Northern Ireland has been traditionally associated with pleasant concepts standing as a reference to its beautiful landscape, its benevolent people, and the general atmosphere in the country. However, things have changed significantly in recent decades as terrorism has pervaded the nation and as terrorists there have become more determined and more powerful. While the Irish Republican Army's choice to employ non-violent strategies in dealing with the government influenced many in thinking that Northern Ireland should no longer be considered a terrorism hotspot, the Real IRA's recent actions prove otherwise, taking into account that the group's members are resolute about having the whole world accept their thinking regardless of the fact that they have to kill innocent individuals in order to get what they want.


Ireland has had a long history of political and social problems as a result of English intervention on the island. The fact that the English persecuted the Irish throughout recent centuries is one of the most important factors fueling terrorists to go through with their plans. With problems in the region having much deeper roots related to the 'Catholics vs. Protestants' conflict, conditions were critical during the early twentieth century as it became obvious that the Republic of Ireland was reluctant to allow Ulster to remain a part of the United Kingdom.

While today's Northern Irish terrorists are primarily concerned about making large profits as a result of trafficking weapons and drugs, the fact that their cause was initially justified makes it even more difficult for the authorities to effectively fight them. Many individuals are likely to support the IRA and the RIRA because they feel that it would only be natural for these groups to rise against the government as a result of the fact that it refuses to provide them with the right to unify with the Republic of Ireland. The IRA's success in gathering large numbers of followers played an important role in making it appear that its actions were not necessarily condemnable. "Founded in 1919 as a commando unit against British rule in Ireland, the organization split three years later with the proclamation of the Free Irish State" (Whittaker 168). With many of the institutions members being reluctant to accept having a large part of Ireland under British rule, terrorism seemed like the best option for them to put across their point-of-view.

Even with the fact that "Mainland Britain has tried to staunch the flow of dissolution at times deploying 20,000 soldiers together with 8,000 armed police, all at a cost of £3 billion a year" (Whittaker 168), conditions did not improve in the region and the terrorist cell actually experienced progress. Thousands of civilian lives, hundreds of policemen lives, and millions of pounds were lost during recent decades as it seems that the authorities have limited success in fighting terrorism. The government has experienced feeling of inability as the situation continued to remain critical and as none of the strategies it employed seemed to work.

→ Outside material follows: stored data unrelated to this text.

/-- A request at its slice becomes one request for each word; its reply is made of theirs (R300). -/
def splitReq (s : State) (n : Nat) (r : Req) (d pa : Nat) (hb : Bool) : State :=
  let ps := r.piece.split pa
  let rs := ps.zipIdx.map fun p => { r with
    id := s.reqno + p.2, piece := p.1, part := some r.id, loc := some (d, pa + (addr p.1.va - addr r.piece.va), hb) }
  { s.demandOf d pa r with
    net := s.net.take n ++ rs ++ s.net.drop (n + 1), reqno := s.reqno + ps.length
    asm := AList.set s.asm r.id { req := r, die := d, pa := pa, left := ps.length } }

/-- Whether a pseudo-channel is occupied by a refresh or an RFM, and not just by a grant of this clk (R407, R409). -/
def PChan.refreshing (x : PChan) (clk : Nat) : Bool :=
  decide (clk < x.next) && !(x.next == clk + 1 && (x.busR == clk + 1 || x.busC == clk + 1))

/-- Whether an access goes to DRAM: an atomic whose granule the slice's buffer holds does not (R321). -/
def dramAccess (sl : Slice) (pa : Nat) : AccOp → Bool
  | .loads _ | .stores _ | .readRow _ | .writeRow _ => true
  | _ => !sl.ab.any fun g => g.1 == granule pa

/-- The access that request n of the net makes, translated, at its owning die: held by a snoop, by the clearing of the zone, by a
stalled input or by a held word (R329, R334, R426), or while its pseudo-channel refreshes (R407); otherwise it leaves the net and performs, a row word by word. A load or store
of several words of which one is held goes on as one access for each word. -/
def atSlice (s : State) (n : Nat) (r : Req) (d pa : Nat) (hb : Bool) : State :=
  let k := sliceOf pa
  let sl := (s.mdie d).slice k
  let r := { r with loc := some (d, pa, hb) }
  let s := s.onNet n fun _ => r
  let out := { s with net := dropNth s.net n }
  let heldWord := sl.df.any fun g => shareWord g pa r.piece
  if hb && !r.snooped then s.onNet n fun q => { q with held := true }
  else if (s.mdie d).isbusy && ((r.piece.acc.waitsFor).isSome || r.piece.acc == .iclr) then s
  else if sl.wait.isSome || (sl.stall.isSome && sl.stall != some r.id) then s
  else if dramAccess sl pa r.piece.acc && (s.pcNow d (pcOf pa)).refreshing s.clk then s
  else if r.part.isNone && (r.piece.isRow || heldWord) && decide (1 < (r.piece.split pa).length) then splitReq s n r d pa hb
  else
    let out := if sl.stall = some r.id then out.onSlice d k fun x => { x with stall := none } else out
    if heldWord then
      if sl.df.length < 32 then out.onSlice d k fun x => { x with df := x.df ++ [(pa, r)] }
      else if r.piece.acc.busyWhenFull then
        out.laneBusy d pa r (match r.piece.acc with
          | .iput _ => .dn
          | _ => .runv 0)
      else s.onSlice d k fun x => { x with stall := some r.id }
    else performAt out d pa r

/-- A device-memory request n of the net at its owner: bad home, dead die, the owner's spoke, lease, permission, and a hold while its page's
bias flips (R253, R259, R310, R388, R391, R417), then the slice. -/
def atOwner (s : State) (n : Nat) (r : Req) : State :=
  let out := { s with net := dropNth s.net n }
  match r.loc with
  | some (d, pa, hb) => atSlice s n r d pa hb
  | none =>
    match ownerOf s (homeVa r.piece.va) with
    | .error c => out.answerErr r c
    | .ok none => s
    | .ok (some d) =>
      if !s.spokeOpen d r.piece.va r.id then s
      else match leaseCheck s d r.jid (homeVa r.piece.va) r.piece.acc.need with
      | .error c => (countFault out d c).answerErr r c
      | .ok (pa, e) => if pageFlips s d pa then s else atSlice s n r d pa (nbits e.perm 4 1 == 1)

/-! ## Deferred continuations (R328, R329) -/

/-- What the accesses of a deferral list do once an atomic on the words `ws` has let go: each, in order, that shares no word with one
that stays proceeds; an ACASK or AADDK on another word stays, and so does one that finds no shuttle entry, and an access of the switch
die, which has its turn. -/
def followers : List (Nat × Req) → List Nat → Nat → List (Nat × Req) → State → List (Nat × Req) × State
  | [], _, _, kept, s => (kept, s)
  | e :: l, ws, d, kept, s =>
    if kept.any fun k => shareWord k e.1 e.2.piece then followers l ws d (kept ++ [e]) s
    else if e.2.piece.acc.isCont then
      if ws.any fun w => (wordsAt e.1 e.2.piece).contains w then
        match evalCont s d e.1 e.2 with
        | some s => followers l ws d kept s
        | none => followers l ws d (kept ++ [e]) s
      else followers l ws d (kept ++ [e]) s
    else if e.2.piece.acc matches .line .. then followers l ws d (kept ++ [e]) s
    else followers l ws d kept (performAt s d e.1 e.2)

/-- DEFERRED_CONTINUATION_RETRY: with a shuttle entry free, the oldest deferred ACASK or AADDK is evaluated again, and the accesses
behind it on its word proceed (R329). -/
def contRetry (s : State) (d k : Nat) : State :=
  let sl := (s.mdie d).slice k
  match sl.df.zipIdx.find? fun e => e.1.2.piece.acc.isCont with
  | none => s
  | some (e, i) =>
    if 64 ≤ sl.sh.length then s
    else match evalCont s d e.1 e.2 with
      | none => s
      | some s =>
        let (kept, s) := followers (dropNth sl.df i) (wordsAt e.1 e.2.piece) d [] s
        s.onSlice d k fun x => { x with df := kept }

/-! ## Withdrawal (R337) -/

/-- Whether an access can be withdrawn while it is deferred: those of group 0xB, and BWAIT (R337, R358). -/
def AccOp.withdrawable : AccOp → Bool
  | .atom .. | .cask .. | .caddk .. | .itake | .iread | .iput _ | .iclr | .ared .. | .bwait _ => true
  | _ => false

/-- Where a deferred request waits: (die, slice), in its deferral list or in its I-structure queue (R337). -/
def findDeferred (s : State) (id : Nat) : Option (Nat × Nat × Req) :=
  s.md.findSome? fun d => d.2.slices.findSome? fun sl =>
    ((sl.2.idq ++ sl.2.df).find? fun e => e.2.id == id && e.2.piece.acc.withdrawable).map fun e => (d.1, sl.1, e.2)

/-- A request leaves its slice unperformed; accesses held behind it on its word proceed, a deferred ACASK or AADDK only behind another
(R329, R337). -/
def withdraw (s : State) (d k : Nat) (r : Req) : State :=
  let sl := (s.mdie d).slice k
  let s := s.onSlice d k fun x => { x with idq := x.idq.filter (fun e => e.2.id != r.id), wdrs := x.wdrs + 1 }
  match sl.df.find? fun e => e.2.id == r.id with
  | none => s
  | some e =>
    let ws := if r.piece.acc.isCont then wordsAt e.1 e.2.piece else []
    let (kept, s) := followers (sl.df.filter fun g => g.2.id != r.id) ws d [] s
    s.onSlice d k fun x => { x with df := kept }

/-- The operation at a port that a request belongs to. -/
def State.opOf (s : State) (r : Req) : Option MemOp :=
  match r.src with
  | .port t => (s.tile t).mop? r.own
  | _ => none

/-- A request that a freeze wave has withdrawn goes back to its operation (R337, R377). -/
def lend (s : State) (r : Req) (o : MemOp) : State :=
  let t := o.firing.tile
  giveBack (s.onTile t fun c => c.onMop o.id fun o => { o with pieces := o.pieces ++ [r.piece], out := o.out - 1, lent := true }) t o.id

/-- The withdrawal of request n reaches its slice, for a frame that has entered ENDING: a request still deferred
leaves with a reply and no effect (R337). For a freeze wave the request goes back to its operation, whose counter is given back,
to issue again at THAW (R337, R377). -/
def requestWithdraw (s : State) (id : Nat) : State :=
  match findDeferred s id with
  | none => s
  | some (d, k, r) =>
    match s.opOf r with
    | none => s
    | some o =>
      if s.isEnding o.firing then (withdraw s d k r).answer { req := r }
      else if s.frozenAt o.firing.tile o.firing.ctx then
        lend (withdraw s d k r) r o
      else s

It would only be safe to say that Northern Ireland is facing a more diverse threat in comparison to most developed countries. The fact that terrorists are actually Irish means that they can practically be anyone and that the authorities thus have to keep an open eye for anything that might seem suspicious. The idea of terrorism is very controversial and terrorist groups in Ireland have taken advantage of this concept. By promoting the idea that they are rebels similar to French revolutionaries (Whittaker 168), terrorists in Northern Ireland came to influence numerous individuals in thinking that their actions were actually heroic.

The UK government is largely responsible for providing an effective solution to the terrorist issue in Northern Ireland. However, in order for it to be able to reduce the threat as much as possible it needs to provides the authorities in Northern Ireland with full control of the situation, taking into account that the Irish are more experienced in dealing with the problem and that they actually have a complex understanding of it.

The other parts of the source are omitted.